• Sunday, 04 August 2024
logo

US Central Command Twitter feed 'hacked by IS group'

Gulan Media January 12, 2015 News
US Central Command Twitter feed 'hacked by IS group'
US Central Command’s Twitter and YouTube feeds were hacked Monday by people claiming to belong to the Islamic State (IS) group, who posted files containing personal details of US military staff and apparent combat scenarios in North Korea and China.

The hackers, calling themselves the CyberCaliphate, began tweeting on the @CENTCOM feed at about 5.30pm GMT. The account was shut down around half an hour later.

“American soldiers, we are coming, watch your back. ISIS,” the first Tweet read, using an alternative name for the IS Jihadist organisation.

“In the name of Allah, the Most Gracious, the Most Merciful, the CyberCaliphate continues its CyberJihad,” said another.

The hackers then began posting images purporting to show confidential files that contained the names, addresses and other personal details about US military staff.

They also posted what appeared to be possible scenarios for US military action in China and North Korea.

They included maps of positions of missile facilities in North Korea as well as military divisions in China.

US Central Command confirmed the accounts had been hacked, the AFP news agency reported.

A Pentagon official told Reuters that Centcom was taking “appropriate measures to address the matter”.

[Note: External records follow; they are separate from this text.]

/-- 30_encoding.md R90: the bits of the kernel code that the descriptor fixes, row by row of R88. -/
theorem kernelCode_of_sel {d : Descriptor} {k : Kernel} (h : sel d = some k) :
    (kernelCode k).getLsbD 3 = !d.int ∧ (kernelCode k).getLsbD 2 = (d.sgn && d.int) ∧
      8 * 2 ^ ((kernelCode k).toNat % 4) = d.bw.toNat := by
  obtain ⟨-, ⟨hi, hrow⟩ | ⟨hi, hrow⟩⟩ := sel_eq_some h
  · obtain ⟨hb, rfl⟩ | ⟨hb, rfl⟩ := hrow <;> rw [hi, hb, Bool.and_false] <;> decide
  · obtain ⟨hb, rfl⟩ | ⟨hb, rfl⟩ | ⟨hb, rfl⟩ | ⟨hb, rfl⟩ := hrow <;> rw [hi, hb] <;> cases d.sgn <;> decide

/-- The kernel that the four bits of `KSEL` name, if they name one. -/
def kernelOfCode (c : BitVec 4) : Option Kernel := Kernel.all.find? fun k => kernelCode k == c

/-- The four bits of `KSEL` name exactly the kernel they were made from. -/
theorem kernelOfCode_kselCode (a : Option Kernel) : kernelOfCode (kselCode a) = a := by
  rcases a with _ | k
  · rfl
  · cases k <;> rfl

/-- The kernel codes and `NONE` are distinct (10_state.md R26, 30_encoding.md R90). -/
theorem kselCode_injective : Function.Injective kselCode :=
  Function.LeftInverse.injective kernelOfCode_kselCode

/-- Settles O8: the bits of the code are `kernelCode_of_sel`, the element size `elemBytes_eq_two_pow_kernelCode`, and
the codes are distinct by `kselCode_injective`. -/
theorem kernelCodeBits : Obligations.KernelCodeBits := by
  refine ⟨fun d k h => ?_, rfl, fun _ _ h => kselCode_injective h⟩
  obtain ⟨hint, hsgn, hbw⟩ := kernelCode_of_sel h
  exact ⟨hint, hsgn, hbw, elemBytes_eq_two_pow_kernelCode k⟩

/-- Settles O1: the rows of the two tables of R105, each a closed evaluation of the encoder, the decoder or the
response word. -/
theorem workedEncodings : Obligations.WorkedEncodings :=
  ⟨by decide, rfl, rfl, rfl, rfl, rfl, rfl, rfl⟩

/-- Settles O4: the three flags are the word's bits by definition, the two numbers are `ofWord_bw_toNat` and
`ofWord_ch_toNat`, and the round trips are `toWord_ofWord` and `ofWord_toWord`. -/
theorem descriptorFields : Obligations.DescriptorFields :=
  ⟨fun fd => ⟨ofWord_bw_toNat fd, Iff.rfl, Iff.rfl, Iff.rfl, ofWord_ch_toNat fd⟩, toWord_ofWord, ofWord_toWord⟩

end Sys2Proof.Machine
end

section
namespace Sys2Proof.Machine

/-! ### Integer kernels: the rounded operations and the narrowing, in rationals (41_int_kernels.md R142, R145) -/

/-- Every integer kernel (41_int_kernels.md R146 to R153) has a width of at least 1 and at most 64 bits. -/
theorem sampleWidth_bounds {n : Nat} (hn : n ∈ [8, 16, 32, 64]) : 1 ≤ n ∧ n ≤ 64 := by
  simp only [List.mem_cons, List.not_mem_nil, or_false] at hn
  omega

/-- Two samples differ by at most `2^N - 1` (41_int_kernels.md R142): the two bounds of the type are that far apart. -/
theorem abs_sampleVal_sub_le {n : Nat} (hn : 1 ≤ n) (signed : Bool) (raw prv : BitVec n) :
    |sampleVal signed raw - sampleVal signed prv| ≤ 2 ^ n - 1 := by
  have hspan : maxSample n signed - minSample n signed = 2 ^ n - 1 := by
    have hpow : (2 : Int) ^ n = 2 * 2 ^ (n - 1) := by rw [← pow_succ', Nat.sub_add_cancel hn]
    cases signed <;> simp only [maxSample, minSample, Bool.false_eq_true, if_true, if_false] <;> omega
  have hraw := sampleVal_range signed raw
  have hprv := sampleVal_range signed prv
  rw [abs_le]
  omega

/-- A number between the bounds passes the clamp. -/
theorem ratClamp_of_mem {x lo hi : ℚ} (hlo : lo ≤ x) (hhi : x ≤ hi) : ratClamp x lo hi = x := by
  rw [ratClamp, if_neg hlo.not_gt, if_neg hhi.not_gt]

/-- The rounding to 113 bits keeps a sample's value. -/
theorem ratRne_sampleVal {n : Nat} (h64 : n ≤ 64) (signed : Bool) (raw : BitVec n) :
    ratRne 113 (sampleVal signed raw : ℚ) = sampleVal signed raw := by
  have hlt := sampleVal_lt h64 signed raw
  refine ratRne_exact (k := sampleVal signed raw) (j := 0) (by simp) (abs_lt.2 ?_)
  omega

/-- The product of R142 is the rational product, rounded once. -/
theorem dyadRat_intProduct (g : Dyad) (cur pv : Int) :
    dyadRat (intProduct g cur pv) = ratRne 113 (dyadRat g * ((cur - pv : Int) : ℚ)) := by
  rw [intProduct, rne_rat, dyadRat_mul, dyadRat_ofInt]

/-- The sum of R142 is the rational sum with the rounded product, rounded once. -/
theorem dyadRat_intSum (g : Dyad) (cur pv : Int) :
    dyadRat (intSum g cur pv) = ratRne 113 (cur + dyadRat (intProduct g cur pv)) := by
  rw [intSum, rne_rat, dyadRat_add, dyadRat_ofInt]

/-- The clamp to the bounds of a sample, in rationals. -/
theorem dyadRat_sampleClamp (n : Nat) (signed : Bool) (r : Dyad) :
    dyadRat (clampQ r (dyadOfInt (minSample n signed)) (dyadOfInt (maxSample n signed))) =
      ratClamp (dyadRat r) (minSample n signed) (maxSample n signed) := by
  rw [dyadRat_clamp, dyadRat_ofInt, dyadRat_ofInt]

/-- The narrowing is the pattern of the truncated rational clamp (41_int_kernels.md R142). -/
theorem narrow_eq_ofInt_ratTrunc (n : Nat) (signed : Bool) (r : Dyad) :
    narrow n signed r =
      BitVec.ofInt n (ratTrunc (ratClamp (dyadRat r) (minSample n signed) (maxSample n signed))) := by
  rw [narrow, dyadTrunc_rat, dyadRat_sampleClamp]

/-- The clamped number lies within the bounds of a sample. -/
theorem sampleClamp_bounds (n : Nat) (signed : Bool) (x : ℚ) :
    (minSample n signed : ℚ) ≤ ratClamp x (minSample n signed) (maxSample n signed) ∧
      ratClamp x (minSample n signed) (maxSample n signed) ≤ (maxSample n signed : ℚ) :=
  ratClamp_bounds (by exact_mod_cast minSample_le_maxSample n signed) x

/-- No conversion overflows: the pattern written has the value of the truncated clamp (41_int_kernels.md R145). -/
theorem sampleVal_narrow {n : Nat} (hn : 1 ≤ n) (signed : Bool) (r : Dyad) :
    sampleVal signed (narrow n signed r) =
      ratTrunc (ratClamp (dyadRat r) (minSample n signed) (maxSample n signed)) := by
  obtain ⟨hlo, hhi⟩ := sampleClamp_bounds n signed (dyadRat r)
  obtain ⟨htlo, hthi⟩ := ratTrunc_bounds hlo hhi
  rw [narrow_eq_ofInt_ratTrunc, sampleVal_ofInt hn signed htlo hthi]

/-- A number that is a sample's value narrows to that sample: the clamp and the truncation do nothing. -/
theorem narrow_of_eq_sampleVal {n : Nat} (hn : 1 ≤ n) {signed : Bool} {raw : BitVec n} {r : Dyad}
    (hr : dyadRat r = sampleVal signed raw) : narrow n signed r = raw := by
  obtain ⟨hlo, hhi⟩ := sampleVal_range signed raw
  apply sampleVal_injective signed
  rw [sampleVal_narrow hn, hr, ratClamp_of_mem (by exact_mod_cast hlo) (by exact_mod_cast hhi), ratTrunc_int]

/-- Settles O32: the clamp is bounded by `sampleClamp_bounds`, its truncation by `ratTrunc_bounds`, and the value
written is `sampleVal_narrow`. -/
theorem narrowingTruncatesInRange : Obligations.NarrowingTruncatesInRange := by
  refine ⟨fun n hn signed r => ?_, by decide, by decide, by decide, by decide, ?_⟩
  · obtain ⟨hlo, hhi⟩ := sampleClamp_bounds n signed (dyadRat r)
    obtain ⟨htlo, hthi⟩ := ratTrunc_bounds hlo hhi
    simp only [dyadTrunc_rat, dyadRat_sampleClamp, true_and]
    exact ⟨hlo, hhi, htlo, hthi, narrow_eq_ofInt_ratTrunc n signed r,
      sampleVal_narrow (sampleWidth_bounds hn).1 signed r⟩
  · norm_num [ratTrunc]

/-! ### Samples that an integer kernel keeps (41_int_kernels.md R155, R156) -/

/-- When gain times difference is 0, the product is 0, the sum is the sample's value and the output is the sample. -/
theorem ikern_of_mul_eq_zero {n : Nat} (hn : n ∈ [8, 16, 32, 64]) (signed : Bool) (raw prv : BitVec n) {g : Dyad}
    (h0 : dyadRat g * ((sampleVal signed raw - sampleVal signed prv : Int) : ℚ) = 0) :
    dyadRat (intProduct g (sampleVal signed raw) (sampleVal signed prv)) = 0 ∧
      dyadRat (intSum g (sampleVal signed raw) (sampleVal signed prv)) = sampleVal signed raw ∧
      ikern n signed g raw prv = raw := by
  obtain ⟨hpos, h64⟩ := sampleWidth_bounds hn
  have hp : dyadRat (intProduct g (sampleVal signed raw) (sampleVal signed prv)) = 0 := by
    rw [dyadRat_intProduct, h0, ratRne, if_pos rfl]
  have hr : dyadRat (intSum g (sampleVal signed raw) (sampleVal signed prv)) = sampleVal signed raw := by
    rw [dyadRat_intSum, hp, add_zero, ratRne_sampleVal h64]
  exact ⟨hp, hr, narrow_of_eq_sampleVal hpos hr⟩

/-- Both zero patterns are finite gains of value 0 (41_int_kernels.md R142). -/
theorem gainExact_of_zero_pattern {gain : Word} (h : gain = 0x0000000000000000 ∨ gain = 0x8000000000000000) :
    ∃ g, gainExact gain = some g ∧ dyadRat g = 0 := by
  refine ⟨⟨0, -1074⟩, ?_, by simp [dyadRat]⟩
  obtain rfl | rfl := h <;> decide

/-- Settles O29: with a gain of value 0, gain times difference is 0. -/
theorem zeroGainKeepsIntegerSamples : Obligations.ZeroGainKeepsIntegerSamples := by
  intro n hn signed raw prv gain hgain
  obtain ⟨g, hg, hg0⟩ := gainExact_of_zero_pattern hgain
  exact ⟨g, hg, ikern_of_mul_eq_zero hn signed raw prv (by rw [hg0, zero_mul])⟩

/-- Settles O30: with equal samples the difference is 0. -/
theorem noEdgeKeepsIntegerSamples : Obligations.NoEdgeKeepsIntegerSamples :=
  fun _ hn signed raw _ => ikern_of_mul_eq_zero hn signed raw raw (by rw [sub_self, Int.cast_zero, mul_zero])

/-! ### The integer kernels as functions of rationals (41_int_kernels.md R142) -/

/-- The kernel on dyadic numbers is the rational function of R142 at the gain's value. -/
theorem ikern_eq_ratKernel (n : Nat) (signed : Bool) (g : Dyad) (raw prv : BitVec n) :
    ikern n signed g raw prv = ratKernel n signed (dyadRat g) raw prv := by
  rw [ikern, narrow_eq_ofInt_ratTrunc, dyadRat_intSum, dyadRat_intProduct, ratKernel]

/-- On words, with a finite gain, a kernel is `ikern` of the low bits, zero-extended (10_state.md R28). -/
theorem kernInt_of_gainExact (n : Nat) (signed : Bool) {gain : Word} {g : Dyad} (hg : gainExact gain = some g)
    (raw prv : Word) :
    kernInt n signed gain raw prv = some ((ikern n signed g (raw.setWidth n) (prv.setWidth n)).setWidth 64) := by
  rw [kernInt, hg, Option.map_some]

The official said that while the hacking was an embarrassment, it did not appear to pose a security threat.

The US and its allies have been targeting the IS group in air strikes in recent months in an attempt to stop the militants’ advance through large swaths of Iraq and Syria.

It is not the first time the IS Group is alleged to have been involved in cyber warfare.

According to the Canada-based cyber research centre Citizen Lab, the group is thought to be behind an attack on the computers of members of an anti-IS activist group in Syria last month.

The attack on US Central Command comes after members of the hacker group Anonymous vowed to take down websites affiliated with "al Qaeda, the Islamic State and other terrorists” as revenge for last week’s attack on satirical magazine Charlie Hebdo’s offices in Paris.

On Saturday they claimed responsibility for taking down ansar-alhaqq.net, a French jihadist site.